1. Falsifiable Framework: Converting legal binary questions into continuous FNMR@FMR quantification
Regulatory debates often stall on binary, untestable questions like "whether intermediate representations could identify someone." This paper translates this into a measurable continuous variable. Referencing ISO/IEC 19795 1:1 verification terminology—FMR for false positives (security) and FNMR for false negatives (usability)—three regulatory thresholds are aligned: NIST SP 800-63-4 IAL2 requires $\text{FMR}\le 0.01\%$ and $\text{FNMR}<5\%$, EU EES requires $\text{FMR}=0.05\%$ and $\text{FNMR}<1\%$, and FIDO requires $\text{FMR}\le 0.01\%$ and $\text{FNMR}<5\%$. The proposition becomes falsifiable: if a model performs two orders of magnitude worse than these thresholds even on LFW (the simplest in-the-wild benchmark), it lacks "usable identification capability."
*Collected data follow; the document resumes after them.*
/-- The most frequent element of a list; the first on a tie. -/
def majority (l : List (Nat × Nat)) : Option (Nat × Nat) :=
  l.foldl (fun best x => match best with
    | none => some x
    | some b => if l.count b < l.count x then some x else some b) none

/-- The ALIGN of a lane for one alignment time, in line with the first arrival (R412). -/
def Device.alignOf (s : Device) (p k seq first : Nat) : Option AlignBlock :=
  match (s.slane (9 * p + k)).al with
  | some a => if alignSeq a = seq ∧ a.at_ ≤ first + 31 then some a else none
  | none => none

/-- Judge an alignment time of port p (R412 to R414): placement, deskew, the far end, and the port's state. -/
def judgeAlign (p seq first : Nat) (s : Device) : Device :=
  let ls := (s.liveLanes p).filterMap fun k => (s.alignOf p k seq first).map fun a => (k, a)
  match majority (ls.map fun x => (alignPort x.2, alignDevid x.2)) with
  | none => s
  | some m =>
    let good := ls.filter fun x => (alignPort x.2, alignDevid x.2) == m
    let place := (List.range 8).filterMap fun j => (good.find? fun x => alignLlane x.2 == j).map fun x => (j, x.1)
    let last := ls.foldl (fun a x => max a x.2.at_) 0
    let s1 := forAllDo ls (fun x t => t.putReg .lnDskw (BitVec.ofNat 32 (last - x.2.at_)) (9 * p + x.1)) s
    let pm := place.foldl (fun w (j, k) => putField w (4 * j + 3) (4 * j) k) (s1.reg .lnPmap p)
    let s2 := (((s1.putReg .lnPmap pm p).setFld F.lnPstatPlaced (place.foldl (fun a x => a + 2 ^ x.1) 0) p).putReg .lnPeer
      (BitVec.ofNat 32 (m.2 % 2 ^ 14 * 65536 + m.1 % 8 * 4096 + 1)) p).putReg .lnAlseq (BitVec.ofNat 32 (seq % 65536)) p
    let wrong := ls.any fun x => (alignPort x.2, alignDevid x.2) != m || (decide (8 ≤ alignLlane x.2) && decide (alignLlane x.2 ≤ 14))
    let s3 := if wrong ∧ (s2.sport p).wired ≠ some seq then
        ((s2.updSport p fun x => { x with wired := some seq }).setFlag F.lnPstatMiswire p).presentNow (lkEvent 4) else s2
    let s4 := s3.updSport p fun x => { x with judge := none, last := some (seq, first) }
    let s5 : Device := match (s4.link p).sparing with
      | some (j, o, _) => if place.any fun x => x.1 == j && some x.2 != o then s4.updLink p fun x => { x with sparing := none } else s4
      | none => s4
    let locked := ((s5.liveLanes p).filter fun k => s5.fld F.lnStatLlane (9 * p + k) != 15).length
    let n := place.length
    setPstate p (if n = 8 then 3 else if n = 7 then 4
      else if s5.pstate p ≠ 3 ∧ s5.pstate p ≠ 4 ∧ 7 ≤ locked then 2 else 1) s5

/-- A lane's ALIGN block came more than 31 blocks after the first of its alignment time (R412): one event for each such time. -/
def deskewFail (p seq : Nat) (s : Device) : Device :=
  if (s.sport p).skewed = some seq then s
  else ((s.updSport p fun x => { x with skewed := some seq }).setFlag F.lnPstatDeskewFail p).presentNow (lkEvent 5)

/-- ALIGN_BLOCK_RX (R412). -/
def alignBlockOp (n : Nat) (b : AlignBlock) (s : Device) : Device :=
  let p := lanePort n
  if s.laneState n ≠ 5 ∨ s.fld F.lnCtlLoop n = 3 then s
  else if !alignGood b then s.setFlag F.lnStatBadalign n
  else
    let s1 := (s.updSlane n fun x => { x with al := some b }).setFld F.lnStatLlane (alignLlane b) n
    match (s1.sport p).judge with
    | some (seq, first, _) =>
      if seq = alignSeq b then
        let s2 := if first + 31 < b.at_ then deskewFail p seq s1 else s1
        if (s2.liveLanes p).all fun k => match (s2.slane (9 * p + k)).al with | some a => alignSeq a == seq | none => false then
          judgeAlign p seq first s2
        else s2
      else
        (judgeAlign p seq first s1).updSport p fun x => { x with judge := some (alignSeq b, b.at_, s.cycle + 20) }
    | none =>
      match (s1.sport p).last with
      | some (seq, first) =>
        if seq = alignSeq b then
          (if first + 31 < b.at_ then deskewFail p seq s1 else judgeAlign p seq first s1)
        else s1.updSport p fun x => { x with judge := some (alignSeq b, b.at_, s.cycle + 20) }
      | none => s1.updSport p fun x => { x with judge := some (alignSeq b, b.at_, s.cycle + 20) }

/-- Alignment times that have waited for their last lane for 31 blocks are judged (R412). -/
def laneLand (s : Device) : Device :=
  forAllDo (List.range 8) (fun p t =>
    match (t.sport p).judge with
    | some (seq, first, at_) => if at_ ≤ t.cycle then judgeAlign p seq first t else t
    | none => t) (forAllDo (List.range 8) (fun p t => portTake (Fin.ofNat 8 p) 256 t) s)

/-- The port's next alignment time has come (R407): 16,384 block times are 10,485.76 cycles. -/
def Device.alignDue (s : Device) (p : Nat) : Bool :=
  s.flag F.lnPctlEn p && decide ((s.sport p).from_ + (s.sport p).sent * 1048576 / 100 ≤ s.cycle)

/-- ALIGN_TIME (R407, R442): ALIGN goes out on nine pairs, and a lane skipped moves to the spare; a port that waits is ALIGNING with
seven lanes locked and DOWN with fewer (R413). -/
def alignTimeOp (p : Nat) (s : Device) : Device :=
  if s.alignDue p then
    let s1 := spareMove p (s.updSport p fun x => { x with sent := x.sent + 1 })
    let locked := ((s1.liveLanes p).filter fun k => s1.fld F.lnStatLlane (9 * p + k) != 15).length
    if s1.pstate p = 1 ∧ 7 ≤ locked then setPstate p 2 s1 else if s1.pstate p = 2 ∧ locked < 7 then setPstate p 1 s1 else s1
  else s

/-! ### Registers (R408, R416) -/

/-- The port is enabled (R408): transmit and receive sides start. -/
def portEnable (p : Nat) (s : Device) : Device :=
  let s1 := forAllDo (List.range 9) (fun k t =>
    (setLane (9 * p + k) 1 { t with slanes := sdel t.slanes (9 * p + k) }).setFld F.lnStatLlane 14 (9 * p + k)) s
  let s2 := s1.updSport p fun _ =>
    { from_ := s.cycle, scr := (List.range 9).map fun k => scramblerSeed (9 * p + k), prbs := List.replicate 9 (2 ^ 31 - 1) }
  setPstate p 1 (s2.updLink p fun x => { x with slot := 0, kept := [], owed := [], retried := [], onSpare := none, sparing := none })

/-- The port is disabled (R408): electrical idle, receivers OFF. -/
def portDisable (p : Nat) (s : Device) : Device :=
  let s1 := setPstate p 0 (s.setFld F.lnPstatPlaced 0 p)
  let s2 := forAllDo (List.range 9) (fun k t => (setLane (9 * p + k) 0 t).setFld F.lnStatSigdet 0 (9 * p + k)) s1
  let s3 := s2.updLink p fun x => { x with sparing := none, onSpare := none }
  (s3.updSport p fun x => { x with judge := none, last := none, tx := [], line := [] }).setFld F.lkPstatSkip 0 p

/-- A write of LN_PCTL (R408, R417). -/
def lnPctlOp (p v : Nat) (s : Device) : CmdOut :=
  let was := s.flag F.lnPctlEn p
  let s1 := s.putReg .lnPctl (BitVec.ofNat 32 (v % 4)) p
  done (if bitOf v 0 && !was then portEnable p s1 else if !(bitOf v 0) && was then portDisable p s1 else s1)

/-- A write of LN_CTL (R416, R418 to R421). -/
def lnCtlOp (n v : Nat) (s : Device) : CmdOut :=
  let p := lanePort n
  if 2 ≤ bitsOf v 11 10 then refuse s stBadArg
  else if (s.pstate p = 3 ∨ s.pstate p = 4) ∧ (s.carried p (laneIdx n)).isSome then refuse s stBusy
  else
    let s1 := s.putReg .lnCtl (BitVec.ofNat 32 (v % 2 ^ 13)) n
    done (if bitsOf v 11 10 ≠ s.fld F.lnCtlTestpat n then s1.updSlane n fun x => { x with prbs := 0, seen := 0 } else s1)

end Sys2Proof.Machine
end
2. Multi-layer & Multi-benchmark "Full Space" Stress Test: Closing all counter-argument paths
To prevent the critique that "not enough layers were tested," the authors extract 4 to N intermediate layers for every model. They plot "FNMR vs. Depth" curves to prove no layer is sufficient. Simultaneously, they select three benchmarks of varying difficulty: LFW (in-the-wild, easy), AgeDB-30 (30-year age gap for the same person), and CFP-FP (frontal vs. profile). AgeDB-30 is critical: if age models truly "implicitly learned identity," cross-age recognition should be their strength. Instead, age models performed worst on AgeDB-30 (96–98% FNMR), proving age features are nearly orthogonal to identity features rather than leaking them.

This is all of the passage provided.